_AIM OF THE TASK_
Exact reproduction required: the lines below from the line with "s.smpMs = t.smpMs" to the line with "s.grnOut = t.grnOut", both ends included, and no others.

*** Block opens ***

/-- The pieces of State, each under the name of its field. -/
inductive Piece where
  | pending
  | emitted
  | fresh
  | supVin12
  | supVsb33
  | dieRx
  | dieTx
  | dieQ
  | tmMem
  | dieRead
  | dieLost
  | modRetries
  | dieDownAt
  | regs
  | units
  | before
  | frozen
  | hiLatch
  | loHeld
  | blkUp
  | tblWin
  | tblOp
  | commitLate
  | tables
  | startVal
  | dirty
  | pauseUntil
  | pauseSentAt
  | pauseQ
  | macSignal
  | rpfTx
  | ohCrcBad
  | xcRefill
  | flxHeld
  | instX
  | xcAdapt
  | clientFeed
  | flxEx
  | xcArm
  | xcCopyAt
  | pmX
  | tcamLoad
  | tcamMiss
  | tcFlip
  | scrubRow
  | scrubAt
  | lpmKeys
  | lpmBuild
  | lpmDels
  | learnQ
  | sweepPos
  | sweepAt
  | l2bNtf
  | rxCut
  | bodies
  | bodyNext
  | rxNow
  | rxFifo
  | rxXoff
  | inQ
  | recQ
  | slotX
  | upQ
  | egQ
  | txGive
  | txExp
  | txHold
  | macQ
  | txNow
  | bucketPend
  | rebalAt
  | bucketLoad
  | smpSel
  | smpSeq
  | smpMs
  | xoff
  | stg
  | stgUse
  | stgGlobal
  | qx
  | poolUse
  | reqUse
  | reqResv
  | tagNext
  | twins
  | segNext
  | bufs
  | bufNext
  | stgXoff
  | tier2On
  | tier2Rebuild
  | freeAges
  | hbmIn
  | hbmOut
  | grnIn
  | grnOut
  | grnDemand
  | stgDrops
  | starves
  | polX
  | shpX
  | shpBase
  | mill
  | millAll
  | flushing
  | rptX
  | gateX
  | linkX
  | unreachAt
  | dupIdAt
  | stgMc
  | reqs
  | reqNext
  | recs
  | srcEpoch
  | xbWait
  | xbT
  | xbGrant
  | xbAccept
  | privUse
  | privWait
  | slotTx
  | cellSeq
  | sprayAt
  | cellOpen
  | rxStr
  | mcOut
  | mcOwed
  | slotBuf
  | slotPlay
  | xbMoved
  | xbPrivMoved
  | chanErrs
  | mcMade
  | normWait
  | normUse
  | memX
  | actTab
  | openRow
  | sruMask
  | actWait
  | actAt
  | mono16
  | time16
  | rateRem
  | slewRem
  | slewLeft
  | stepPend
  | stepAt
  | lockCount
  | ppsMissed
  | ppsLast
  | ppsGood
  | todSec
  | ppsOutSec
  | todTxSec
  | ppsHigh
  | ppsOutMono
  | freqLog
  | holdFreq
  | tsf
  | stepDelta
  | ptpSeq
  | bfdX
  | mepX
  | flowX
  | mergeX
  | recX
  | svcRx
  | mergeQ
  | svcQ
  | svcNtf
  | pcieFn
  | msix
  | inta
  | irqSince
  | qpx
  | perstLow
  | hostQ
  | vinst
  | txRot
  | stgResv
  | lookAt
  | l1At
  | bufBad
  | wdogTimes
  | cageX
  | resetLow
  | slotPins
  | latchDue
  | refclk
  | coldT0
  | bootAt
  | stopped
  | poisoned
  | pegStore
  | declared
  | rprEvt
  | gens
  | genEpoch
  | unitX
  | recov
  | rotLast
  | rotAt
  | rotClassAt
  | modRetry
  | scarf
  | pegs
  | pegDue
  | cryQueue
  | cryPend
  | cryLog
  | firstWin
  | firstEnd
  | fatalLatch
  | fatalQ
  | openPage
  | grnBy
  | counters
  | snapSaved
  | snap
  | snapAt
  | dumpCount
  | dumpMemErrs
  | traceBuf
  | trcPhase
  | trcMs
  | trcCount
  | ctl
  | imgUnit
  | snapSlot
  | storeQ
  | storeBusy
  | erases
  | copyArea
  | updSlot
  | updOp
  | confirmEnd
  | roll
  | coreTag
  | jnlSeq
  | jnlPre
  | jnlRecent
  | jnlPersist
  | jnlBacklog
  | jnlNext
  | jnlPhase
  | jnlUnits
  | jnlUnit
  | jnlWriting
  | jnlHeld
  | rtcNs
  | winEnd
  | sealFails
  | sealPasses
  | rtcArmed
  | rtcLoadedSec
  | bkpCopied
  | bkpOver
  | temps
  | hotAt
  | coolAt
  | shutAt
  | alert
  deriving DecidableEq, Repr

/-- Two states agree in a piece. -/
def State.same (s t : State) : Piece → Prop
  | .pending => s.pending = t.pending
  | .emitted => s.emitted = t.emitted
  | .fresh => s.fresh = t.fresh
  | .supVin12 => s.supVin12 = t.supVin12
  | .supVsb33 => s.supVsb33 = t.supVsb33
  | .dieRx => s.dieRx = t.dieRx
  | .dieTx => s.dieTx = t.dieTx
  | .dieQ => s.dieQ = t.dieQ
  | .tmMem => s.tmMem = t.tmMem
  | .dieRead => s.dieRead = t.dieRead
  | .dieLost => s.dieLost = t.dieLost
  | .modRetries => s.modRetries = t.modRetries
  | .dieDownAt => s.dieDownAt = t.dieDownAt
  | .regs => s.regs = t.regs
  | .units => s.units = t.units
  | .before => s.before = t.before
  | .frozen => s.frozen = t.frozen
  | .hiLatch => s.hiLatch = t.hiLatch
  | .loHeld => s.loHeld = t.loHeld
  | .blkUp => s.blkUp = t.blkUp
  | .tblWin => s.tblWin = t.tblWin
  | .tblOp => s.tblOp = t.tblOp
  | .commitLate => s.commitLate = t.commitLate
  | .tables => s.tables = t.tables
  | .startVal => s.startVal = t.startVal
  | .dirty => s.dirty = t.dirty
  | .pauseUntil => s.pauseUntil = t.pauseUntil
  | .pauseSentAt => s.pauseSentAt = t.pauseSentAt
  | .pauseQ => s.pauseQ = t.pauseQ
  | .macSignal => s.macSignal = t.macSignal
  | .rpfTx => s.rpfTx = t.rpfTx
  | .ohCrcBad => s.ohCrcBad = t.ohCrcBad
  | .xcRefill => s.xcRefill = t.xcRefill
  | .flxHeld => s.flxHeld = t.flxHeld
  | .instX => s.instX = t.instX
  | .xcAdapt => s.xcAdapt = t.xcAdapt
  | .clientFeed => s.clientFeed = t.clientFeed
  | .flxEx => s.flxEx = t.flxEx
  | .xcArm => s.xcArm = t.xcArm
  | .xcCopyAt => s.xcCopyAt = t.xcCopyAt
  | .pmX => s.pmX = t.pmX
  | .tcamLoad => s.tcamLoad = t.tcamLoad
  | .tcamMiss => s.tcamMiss = t.tcamMiss
  | .tcFlip => s.tcFlip = t.tcFlip
  | .scrubRow => s.scrubRow = t.scrubRow
  | .scrubAt => s.scrubAt = t.scrubAt
  | .lpmKeys => s.lpmKeys = t.lpmKeys
  | .lpmBuild => s.lpmBuild = t.lpmBuild
  | .lpmDels => s.lpmDels = t.lpmDels
  | .learnQ => s.learnQ = t.learnQ
  | .sweepPos => s.sweepPos = t.sweepPos
  | .sweepAt => s.sweepAt = t.sweepAt
  | .l2bNtf => s.l2bNtf = t.l2bNtf
  | .rxCut => s.rxCut = t.rxCut
  | .bodies => s.bodies = t.bodies
  | .bodyNext => s.bodyNext = t.bodyNext
  | .rxNow => s.rxNow = t.rxNow
  | .rxFifo => s.rxFifo = t.rxFifo
  | .rxXoff => s.rxXoff = t.rxXoff
  | .inQ => s.inQ = t.inQ
  | .recQ => s.recQ = t.recQ
  | .slotX => s.slotX = t.slotX
  | .upQ => s.upQ = t.upQ
  | .egQ => s.egQ = t.egQ
  | .txGive => s.txGive = t.txGive
  | .txExp => s.txExp = t.txExp
  | .txHold => s.txHold = t.txHold
  | .macQ => s.macQ = t.macQ
  | .txNow => s.txNow = t.txNow
  | .bucketPend => s.bucketPend = t.bucketPend
  | .rebalAt => s.rebalAt = t.rebalAt
  | .bucketLoad => s.bucketLoad = t.bucketLoad
  | .smpSel => s.smpSel = t.smpSel
  | .smpSeq => s.smpSeq = t.smpSeq
  | .smpMs => s.smpMs = t.smpMs
  | .xoff => s.xoff = t.xoff
  | .stg => s.stg = t.stg
  | .stgUse => s.stgUse = t.stgUse
  | .stgGlobal => s.stgGlobal = t.stgGlobal
  | .qx => s.qx = t.qx
  | .poolUse => s.poolUse = t.poolUse
  | .reqUse => s.reqUse = t.reqUse
  | .reqResv => s.reqResv = t.reqResv
  | .tagNext => s.tagNext = t.tagNext
  | .twins => s.twins = t.twins
  | .segNext => s.segNext = t.segNext
  | .bufs => s.bufs = t.bufs
  | .bufNext => s.bufNext = t.bufNext
  | .stgXoff => s.stgXoff = t.stgXoff
  | .tier2On => s.tier2On = t.tier2On
  | .tier2Rebuild => s.tier2Rebuild = t.tier2Rebuild
  | .freeAges => s.freeAges = t.freeAges
  | .hbmIn => s.hbmIn = t.hbmIn
  | .hbmOut => s.hbmOut = t.hbmOut
  | .grnIn => s.grnIn = t.grnIn
  | .grnOut => s.grnOut = t.grnOut
  | .grnDemand => s.grnDemand = t.grnDemand
  | .stgDrops => s.stgDrops = t.stgDrops
  | .starves => s.starves = t.starves
  | .polX => s.polX = t.polX
  | .shpX => s.shpX = t.shpX
  | .shpBase => s.shpBase = t.shpBase
  | .mill => s.mill = t.mill
  | .millAll => s.millAll = t.millAll
  | .flushing => s.flushing = t.flushing
  | .rptX => s.rptX = t.rptX
  | .gateX => s.gateX = t.gateX
  | .linkX => s.linkX = t.linkX
  | .unreachAt => s.unreachAt = t.unreachAt
  | .dupIdAt => s.dupIdAt = t.dupIdAt
  | .stgMc => s.stgMc = t.stgMc
  | .reqs => s.reqs = t.reqs
  | .reqNext => s.reqNext = t.reqNext
  | .recs => s.recs = t.recs
  | .srcEpoch => s.srcEpoch = t.srcEpoch
  | .xbWait => s.xbWait = t.xbWait
  | .xbT => s.xbT = t.xbT
  | .xbGrant => s.xbGrant = t.xbGrant
  | .xbAccept => s.xbAccept = t.xbAccept
  | .privUse => s.privUse = t.privUse
  | .privWait => s.privWait = t.privWait
  | .slotTx => s.slotTx = t.slotTx
  | .cellSeq => s.cellSeq = t.cellSeq
  | .sprayAt => s.sprayAt = t.sprayAt
  | .cellOpen => s.cellOpen = t.cellOpen
  | .rxStr => s.rxStr = t.rxStr
  | .mcOut => s.mcOut = t.mcOut
  | .mcOwed => s.mcOwed = t.mcOwed
  | .slotBuf => s.slotBuf = t.slotBuf
  | .slotPlay => s.slotPlay = t.slotPlay
  | .xbMoved => s.xbMoved = t.xbMoved
  | .xbPrivMoved => s.xbPrivMoved = t.xbPrivMoved
  | .chanErrs => s.chanErrs = t.chanErrs
  | .mcMade => s.mcMade = t.mcMade
  | .normWait => s.normWait = t.normWait
  | .normUse => s.normUse = t.normUse
  | .memX => s.memX = t.memX
  | .actTab => s.actTab = t.actTab
  | .openRow => s.openRow = t.openRow
  | .sruMask => s.sruMask = t.sruMask
  | .actWait => s.actWait = t.actWait
  | .actAt => s.actAt = t.actAt
  | .mono16 => s.mono16 = t.mono16
  | .time16 => s.time16 = t.time16
  | .rateRem => s.rateRem = t.rateRem
  | .slewRem => s.slewRem = t.slewRem
  | .slewLeft => s.slewLeft = t.slewLeft
  | .stepPend => s.stepPend = t.stepPend
  | .stepAt => s.stepAt = t.stepAt
  | .lockCount => s.lockCount = t.lockCount
  | .ppsMissed => s.ppsMissed = t.ppsMissed
  | .ppsLast => s.ppsLast = t.ppsLast
  | .ppsGood => s.ppsGood = t.ppsGood
  | .todSec => s.todSec = t.todSec
  | .ppsOutSec => s.ppsOutSec = t.ppsOutSec
  | .todTxSec => s.todTxSec = t.todTxSec
  | .ppsHigh => s.ppsHigh = t.ppsHigh
  | .ppsOutMono => s.ppsOutMono = t.ppsOutMono
  | .freqLog => s.freqLog = t.freqLog
  | .holdFreq => s.holdFreq = t.holdFreq
  | .tsf => s.tsf = t.tsf
  | .stepDelta => s.stepDelta = t.stepDelta
  | .ptpSeq => s.ptpSeq = t.ptpSeq
  | .bfdX => s.bfdX = t.bfdX
  | .mepX => s.mepX = t.mepX
  | .flowX => s.flowX = t.flowX
  | .mergeX => s.mergeX = t.mergeX
  | .recX => s.recX = t.recX
  | .svcRx => s.svcRx = t.svcRx
  | .mergeQ => s.mergeQ = t.mergeQ
  | .svcQ => s.svcQ = t.svcQ
  | .svcNtf => s.svcNtf = t.svcNtf
  | .pcieFn => s.pcieFn = t.pcieFn
  | .msix => s.msix = t.msix
  | .inta => s.inta = t.inta
  | .irqSince => s.irqSince = t.irqSince
  | .qpx => s.qpx = t.qpx
  | .perstLow => s.perstLow = t.perstLow
  | .hostQ => s.hostQ = t.hostQ
  | .vinst => s.vinst = t.vinst
  | .txRot => s.txRot = t.txRot
  | .stgResv => s.stgResv = t.stgResv
  | .lookAt => s.lookAt = t.lookAt
  | .l1At => s.l1At = t.l1At
  | .bufBad => s.bufBad = t.bufBad
  | .wdogTimes => s.wdogTimes = t.wdogTimes
  | .cageX => s.cageX = t.cageX
  | .resetLow => s.resetLow = t.resetLow
  | .slotPins => s.slotPins = t.slotPins
  | .latchDue => s.latchDue = t.latchDue
  | .refclk => s.refclk = t.refclk
  | .coldT0 => s.coldT0 = t.coldT0
  | .bootAt => s.bootAt = t.bootAt
  | .stopped => s.stopped = t.stopped
  | .poisoned => s.poisoned = t.poisoned
  | .pegStore => s.pegStore = t.pegStore
  | .declared => s.declared = t.declared
  | .rprEvt => s.rprEvt = t.rprEvt
  | .gens => s.gens = t.gens
  | .genEpoch => s.genEpoch = t.genEpoch
  | .unitX => s.unitX = t.unitX
  | .recov => s.recov = t.recov
  | .rotLast => s.rotLast = t.rotLast
  | .rotAt => s.rotAt = t.rotAt
  | .rotClassAt => s.rotClassAt = t.rotClassAt
  | .modRetry => s.modRetry = t.modRetry
  | .scarf => s.scarf = t.scarf
  | .pegs => s.pegs = t.pegs
  | .pegDue => s.pegDue = t.pegDue
  | .cryQueue => s.cryQueue = t.cryQueue
  | .cryPend => s.cryPend = t.cryPend
  | .cryLog => s.cryLog = t.cryLog
  | .firstWin => s.firstWin = t.firstWin
  | .firstEnd => s.firstEnd = t.firstEnd
  | .fatalLatch => s.fatalLatch = t.fatalLatch
  | .fatalQ => s.fatalQ = t.fatalQ
  | .openPage => s.openPage = t.openPage
  | .grnBy => s.grnBy = t.grnBy
  | .counters => s.counters = t.counters
  | .snapSaved => s.snapSaved = t.snapSaved
  | .snap => s.snap = t.snap
  | .snapAt => s.snapAt = t.snapAt
  | .dumpCount => s.dumpCount = t.dumpCount
  | .dumpMemErrs => s.dumpMemErrs = t.dumpMemErrs
  | .traceBuf => s.traceBuf = t.traceBuf
  | .trcPhase => s.trcPhase = t.trcPhase
  | .trcMs => s.trcMs = t.trcMs
  | .trcCount => s.trcCount = t.trcCount
  | .ctl => s.ctl = t.ctl
  | .imgUnit => s.imgUnit = t.imgUnit
  | .snapSlot => s.snapSlot = t.snapSlot
  | .storeQ => s.storeQ = t.storeQ
  | .storeBusy => s.storeBusy = t.storeBusy
  | .erases => s.erases = t.erases
  | .copyArea => s.copyArea = t.copyArea
  | .updSlot => s.updSlot = t.updSlot
  | .updOp => s.updOp = t.updOp
  | .confirmEnd => s.confirmEnd = t.confirmEnd
  | .roll => s.roll = t.roll
  | .coreTag => s.coreTag = t.coreTag
  | .jnlSeq => s.jnlSeq = t.jnlSeq
  | .jnlPre => s.jnlPre = t.jnlPre
  | .jnlRecent => s.jnlRecent = t.jnlRecent
  | .jnlPersist => s.jnlPersist = t.jnlPersist
  | .jnlBacklog => s.jnlBacklog = t.jnlBacklog
  | .jnlNext => s.jnlNext = t.jnlNext
  | .jnlPhase => s.jnlPhase = t.jnlPhase
  | .jnlUnits => s.jnlUnits = t.jnlUnits
  | .jnlUnit => s.jnlUnit = t.jnlUnit
  | .jnlWriting => s.jnlWriting = t.jnlWriting
  | .jnlHeld => s.jnlHeld = t.jnlHeld
  | .rtcNs => s.rtcNs = t.rtcNs
  | .winEnd => s.winEnd = t.winEnd
  | .sealFails => s.sealFails = t.sealFails
  | .sealPasses => s.sealPasses = t.sealPasses
  | .rtcArmed => s.rtcArmed = t.rtcArmed
  | .rtcLoadedSec => s.rtcLoadedSec = t.rtcLoadedSec
  | .bkpCopied => s.bkpCopied = t.bkpCopied
  | .bkpOver => s.bkpOver = t.bkpOver
  | .temps => s.temps = t.temps
  | .hotAt => s.hotAt = t.hotAt
  | .coolAt => s.coolAt = t.coolAt
  | .shutAt => s.shutAt = t.shutAt
  | .alert => s.alert = t.alert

*** Block closes ***

_ANSWER SECTION_
  | .smpMs => s.smpMs = t.smpMs
  | .xoff => s.xoff = t.xoff
  | .stg => s.stg = t.stg
  | .stgUse => s.stgUse = t.stgUse
  | .stgGlobal => s.stgGlobal = t.stgGlobal
  | .qx => s.qx = t.qx
  | .poolUse => s.poolUse = t.poolUse
  | .reqUse => s.reqUse = t.reqUse
  | .reqResv => s.reqResv = t.reqResv
  | .tagNext => s.tagNext = t.tagNext
  | .twins => s.twins = t.twins
  | .segNext => s.segNext = t.segNext
  | .bufs => s.bufs = t.bufs
  | .bufNext => s.bufNext = t.bufNext
  | .stgXoff => s.stgXoff = t.stgXoff
  | .tier2On => s.tier2On = t.tier2On
  | .tier2Rebuild => s.tier2Rebuild = t.tier2Rebuild
  | .freeAges => s.freeAges = t.freeAges
  | .hbmIn => s.hbmIn = t.hbmIn
  | .hbmOut => s.hbmOut = t.hbmOut
  | .grnIn => s.grnIn = t.grnIn
  | .grnOut => s.grnOut = t.grnOut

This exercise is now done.